После адской ночи шторма эта тишина была почти священной. Матросы, закаленные волками моря, двигались по палубе с необычной, ленивой грацией. Не спеша драили бронзовые фитинги, плели косички из старых канатов, перешептывались, покуривая трубки. Даже Жак, обычно ревущий, как морской лев, отдавал команды вполголоса, с довольной усмешкой. Воздух был чист, прозрачен, напоен запахом соли, смолы и едва уловимым ароматом далеких земель. Казалось, сама природа дает передышку.
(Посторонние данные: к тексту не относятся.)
-- ==== Sys2Proof/Machine/Osl.lean ====
section
/-! DEFINITION. The coding of OSL frames: Gray levels, precoding, RS(544,514), scrambling and the frame layout (02 R32 to
R42). -/

namespace Sys2Proof.Machine

/-! ### Bits, levels and precoding (02 R32, R33, R36) -/

/-- The bits of a byte string, each byte least significant bit first (02 R36). -/
def bitsOf (bs : List Byte) : List Bool := bs.flatMap fun b => (List.range 8).map fun i => b.getLsbD i

/-- The number whose bits, least significant first, are `l`. -/
def numOf (l : List Bool) : Nat := l.foldr (fun b n => b2n b + 2 * n) 0

/-- Cut a list into pieces of `n`. `fuel` is the most pieces. -/
def chunks {α : Type} (n : Nat) : Nat → List α → List (List α)
  | 0, _ => []
  | fuel + 1, l => match l with
    | [] => []
    | _ => l.take n :: chunks n fuel (l.drop n)

/-- The bytes that bits spell, eight at a time. -/
def bytesOf (l : List Bool) : List Byte := (chunks 8 (l.length / 8 + 1) l).map fun c => BitVec.ofNat 8 (numOf c)

/-- The level of a pair of bits, the earlier one first (02 R32). -/
def grayLevel (msb lsb : Bool) : BitVec 2 :=
  match msb, lsb with
  | false, false => 0
  | false, true => 1
  | true, true => 2
  | true, false => 3

/-- The pair of bits of a level (02 R32). -/
def grayBits (l : BitVec 2) : List Bool := [l.getLsbD 1, l.getLsbD 1 != l.getLsbD 0]

/-- The levels of line bits. -/
def levelsOf : List Bool → List (BitVec 2)
  | a :: b :: t => grayLevel a b :: levelsOf t
  | _ => []

/-- Precoding on transmit: y(n) = x(n) - y(n - 1) (02 R33). -/
def precodeTx : BitVec 2 → List (BitVec 2) → List (BitVec 2)
  | _, [] => []
  | prev, x :: t => (x - prev) :: precodeTx (x - prev) t

/-- Precoding on receive: x(n) = y(n) + y(n - 1) (02 R33). -/
def precodeRx : BitVec 2 → List (BitVec 2) → List (BitVec 2)
  | _, [] => []
  | prev, y :: t => (y + prev) :: precodeRx y t

/-- Inverted polarity maps level l to 3 - l (02 R52). -/
def invert (l : BitVec 2) : BitVec 2 := ~~~l

/-- Hypothesis `h` has inverted polarity; with precoding (02 R52). -/
def hypInv (h : Nat) : Bool := h % 2 == 1
def hypPre (h : Nat) : Bool := h ≥ 2

/-- The line bits of received levels under a hypothesis; `prev` is the level received before them. -/
def lineBits (h : Nat) (prev : BitVec 2) (levels : List (BitVec 2)) : List Bool :=
  let inv (l : BitVec 2) : BitVec 2 := if hypInv h then invert l else l
  let ys := levels.map inv
  (if hypPre h then precodeRx (inv prev) ys else ys).flatMap grayBits

/-! ### GF(2^10) and RS(544,514) (02 R34, R37) -/

/-- Multiplication by x modulo x^10 + x^3 + 1. -/
def gfDouble (a : Nat) : Nat := if 2 * a ≥ 1024 then (2 * a) ^^^ 0x409 else 2 * a

/-- `n` steps of a product. -/
def gfMulStep : Nat → Nat → Nat → Nat → Nat
  | 0, _, _, acc => acc
  | n + 1, a, b, acc => gfMulStep n (gfDouble a) (b / 2) (if b % 2 = 1 then acc ^^^ a else acc)

/-- The product of two elements. -/
def gfMul (a b : Nat) : Nat := gfMulStep 10 a b 0

/-- α^n. -/
def gfExp : Nat → Nat
  | 0 => 1
  | n + 1 => gfDouble (gfExp n)

/-- a^n. -/
def gfPow (a : Nat) : Nat → Nat
  | 0 => 1
  | n + 1 => gfMul a (gfPow a n)

/-- The inverse of a non-zero element. -/
def gfInv (a : Nat) : Nat :=
  -- a^1022 = (a^(2^9 + ... + 2))
  (List.range 9).foldl (fun (p : Nat × Nat) _ => let q := gfMul p.1 p.1
                                                (q, gfMul p.2 q)) (a, 1) |>.2

/-- Value at `x` of a polynomial given with its highest coefficient first. -/
def polyEval (p : List Nat) (x : Nat) : Nat := p.foldl (fun acc c => gfMul acc x ^^^ c) 0

/-- The generator, highest coefficient first: the product of x - α^j for j = 0 to 29 (02 R37). -/
def rsGen : List Nat :=
  (List.range 30).foldl (fun p j =>
    let r := gfExp j
    ((p ++ [0]).zip (0 :: p)).map fun (a, b) => a ^^^ gfMul r b) [1]

/-- One step of the division by the generator. -/
def rsStep (g : List Nat) (reg : List Nat) (m : Nat) : List Nat :=
  match reg with
  | [] => []
  | h :: t =>
    let fb := m ^^^ h
    ((t ++ [0]).zip g).map fun (a, c) => a ^^^ gfMul fb c

/-- The 30 parity symbols of 514 message symbols (02 R37). -/
def rsParity (msg : List Nat) : List Nat := msg.foldl (rsStep rsGen.tail) (List.replicate 30 0)

/-- The 30 syndromes of a received word. -/
def rsSyndromes (r : List Nat) : List Nat := (List.range 30).map fun j => polyEval r (gfExp j)

/-- The state of the Berlekamp-Massey iteration; polynomials have their lowest coefficient first. -/
structure Massey where
  c : List Nat
  b : List Nat
  len : Nat
  shift : Nat
  last : Nat
  deriving DecidableEq, Repr

/-- The sum of two polynomials, lowest coefficient first. -/
def polyAdd : List Nat → List Nat → List Nat
  | [], q => q
  | p, [] => p
  | a :: p, b :: q => (a ^^^ b) :: polyAdd p q

/-- One iteration with syndromes `syn` at index `n`. -/
def masseyStep (syn : List Nat) (m : Massey) (n : Nat) : Massey :=
  let d := (enumFrom0 m.c).foldl (fun acc (i, c) => if i ≤ m.len ∧ i ≤ n then acc ^^^ gfMul c (syn.getD (n - i) 0) else acc) 0
  if d = 0 then { m with shift := m.shift + 1 }
  else
    let k := gfMul d (gfInv m.last)
    let c' := polyAdd m.c (List.replicate m.shift 0 ++ m.b.map (gfMul k))
    if 2 * m.len ≤ n then { c := c', b := m.c, len := n + 1 - m.len, shift := 1, last := d }
    else { m with c := c', shift := m.shift + 1 }

/-- The coefficients of the product of two polynomials below x^30, lowest first. -/
def polyMul30 (p q : List Nat) : List Nat :=
  (List.range 30).map fun n =>
    (List.range (n + 1)).foldl (fun acc i => acc ^^^ gfMul (p.getD i 0) (q.getD (n - i) 0)) 0

/-- The formal derivative, lowest coefficient first. -/
def polyDeriv (p : List Nat) : List Nat := (enumFrom0 p).tail.map fun (i, c) => if i % 2 = 1 then c else 0

/-- A received word of 544 symbols decoded: the word and how many symbols were corrected, or none where it is
uncorrectable: no codeword lies within 15 symbols (02 R34). -/
def rsDecode (r : List Nat) : Option (List Nat × Nat) :=
  let syn := rsSyndromes r
  if syn.all (· == 0) then some (r, 0)
  else
    let m := (List.range 30).foldl (masseyStep syn) { c := [1], b := [1], len := 0, shift := 1, last := 1 }
    if m.len > 15 then none
    else
      let omega := (polyMul30 syn m.c).reverse
      let lam := m.c.reverse
      let der := (polyDeriv m.c).reverse
      let fixed := (enumFrom0 r).map fun (i, v) =>
        let x := gfExp (543 - i)
        let xi := gfInv x
        if polyEval lam xi = 0 then (v ^^^ gfMul x (gfMul (polyEval omega xi) (gfInv (polyEval der xi))), 1) else (v, 0)
      let word := fixed.map Prod.fst
      let n := sumNat (fixed.map Prod.snd)
      if n = m.len ∧ (rsSyndromes word).all (· == 0) then some (word, n) else none

/-! ### Frames (02 R35 to R42) -/

/-- The scrambler from state `s` over message bits (02 R36). -/
def scramble : Nat → List Bool → List Bool
  | _, [] => []
  | s, b :: t =>
    let k := bitOf s 57 != bitOf s 38
    (b != k) :: scramble ((2 * s + b2n k) % 2 ^ 58) t

/-- The fixed 48-bit marker pattern (02 R38). -/
def markerPattern : List Byte := leBytes 6 0x5F0CA3D61B79

/-- The 25,700 message bits with bits 64 on scrambled for a frame count (02 R36). -/
def scrambleFrame (count : Nat) (msg : List Bool) : List Bool :=
  msg.take 64 ++ scramble (2 ^ 57 + count % 65536) (msg.drop 64)

/-- The message bytes of a frame (02 R35): marker, header, payload, CRC and link control. -/
def frameBytes (count : Nat) (header payload link : List Byte) : List Byte :=
  let body := slice header 0 32 ++ slice payload 0 3072
  markerPattern ++ leBytes 2 count ++ body ++ leBytes 4 (crc32c body).toNat ++ slice link 0 96

/-- The line bits of a frame: five codewords with their parity (02 R37). -/
def frameLine (count : Nat) (header payload link : List Byte) : List Bool :=
  let msg := scrambleFrame count (bitsOf (frameBytes count header payload link) ++ List.replicate 4 false)
  (chunks 5140 6 msg).flatMap fun cw =>
    let syms := (chunks 10 515 cw).map numOf
    cw ++ (rsParity syms).flatMap fun p => (List.range 10).map fun i => bitOf p i

/-- The levels a lane sends for a frame, with precoding or without; `prev` is the level sent before (02 R32, R33). -/
def frameLevels (precode : Bool) (prev : BitVec 2) (count : Nat) (header payload link : List Byte) : List (BitVec 2) :=
  let x := levelsOf (frameLine count header payload link)
  if precode then precodeTx prev x else x

/-- A frame after FEC decoding and descrambling: the symbols corrected in each codeword, none for an uncorrectable one, and
the message bytes. -/
structure RxFrame where
  corr : List (Option Nat)
  bytes : List Byte
  deriving DecidableEq, Repr

/-- Decode a frame's line bits (02 R37). -/
def decodeFrame (line : List Bool) : RxFrame :=
  let words := (chunks 5440 6 line).map fun cw => (chunks 10 545 cw).map numOf
  let dec := words.map fun w => (rsDecode w, w)
  let msgSyms := dec.flatMap fun (d, w) => (match d with
    | some (v, _) => v
    | none => w).take 514
  let msg := msgSyms.flatMap fun p => (List.range 10).map fun i => bitOf p i
  let count := numOf ((msg.drop 48).take 16)
  { corr := dec.map fun (d, _) => d.map Prod.snd, bytes := bytesOf ((scrambleFrame count msg).take 25696) }

/-- The marker's 48 bits match exactly (02 R53). -/
def markerExact (f : RxFrame) : Bool := f.bytes.take 6 == markerPattern

/-- In search, a marker counts as seen when at most 3 of its raw bits differ (02 R53). -/
def markerSeen (line : List Bool) : Bool :=
  decide (((line.take 48).zip (bitsOf markerPattern)).countP (fun p => p.1 != p.2) ≤ 3) && decide (48 ≤ line.length)

/-- Some codeword is uncorrectable (02 R55). -/
def frameUncorr (f : RxFrame) : Bool := f.corr.any Option.isNone

/-- The CRC-32C over bytes 8 to 3,111 matches (02 R35, R39). -/
def frameCrcOk (f : RxFrame) : Bool :=
  crc32c (slice f.bytes 8 3104) == BitVec.ofNat 32 (field f.bytes 3112 4)

/-- The frame header and payload (02 R35). -/
def frameHeader (f : RxFrame) : List Byte := slice f.bytes 8 32
def framePayload (f : RxFrame) : List Byte := slice f.bytes 40 3072

/-- The link-control flags and the sleep countdown (02 R40). -/
def linkFlags (f : RxFrame) : Nat := field f.bytes 3116 1
def linkCountdown (f : RxFrame) : Nat := field f.bytes 3117 1

/-- Frame types (02 R42). -/
def ftIdle : Nat := 0
def ftSample : Nat := 1
def ftRecord : Nat := 2
def ftMirror : Nat := 3

end Sys2Proof.Machine
end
Именно в это умиротворенное утро капитан подозвал меня к штурвалу. Антуан Ренар – его имя я узнал наконец-то от боцмана. Он стоял у тяжелого, полированного дубом колеса, его руки, покрытые татуировками и шрамами, лежали на спицах с привычной нежностью. Его лицо, обычно непроницаемое, как скала, сейчас было спокойно, но глаза, эти пронзительные синие глубины, все так же зорко сканировали горизонт и паруса.

«Подойди, граф,» – его голос был низким, как скрип старого дерева, но без прежней суровости. – «Вижу, руки твои не только бить умеют.»

Я подошел. Он коротко, четко объяснил принцип: как руль связан с движением корабля, как чувствовать его отклик под ногами, как легкий поворот штурвала влияет на огромный корпус «Ласточки». Потом кивнул: «Попробуй. Держи курс на ту звезду.» Он указал на едва заметную точку днем – на самом деле, вероятно, на какой-то ориентир вдалеке.

Я вложил руки в выемки на спицах, где только что лежали его пальцы. Дерево было теплым, живым. Сначала я держал штурвал слишком жестко, как врага. «Корабль – не лошадь, граф,» – усмехнулся капитан, не глядя на меня. – «Чувствуй его. Он тебе подскажет.»

Я расслабил хватку, сосредоточился. И почувствовал! Тончайшую вибрацию, передающуюся от киля через весь корпус к рулю. Легкое дрожание, отклик на каждую крошечную волну, на каждый вздох ветерка. Я сделал микроскопический поворот. «Ласточка» ответила – не рывком, а плавным, едва уловимым смещением в воде, изменением угла к ветру в парусах. Это было… волшебство. Чистая магия управления этой деревянной души.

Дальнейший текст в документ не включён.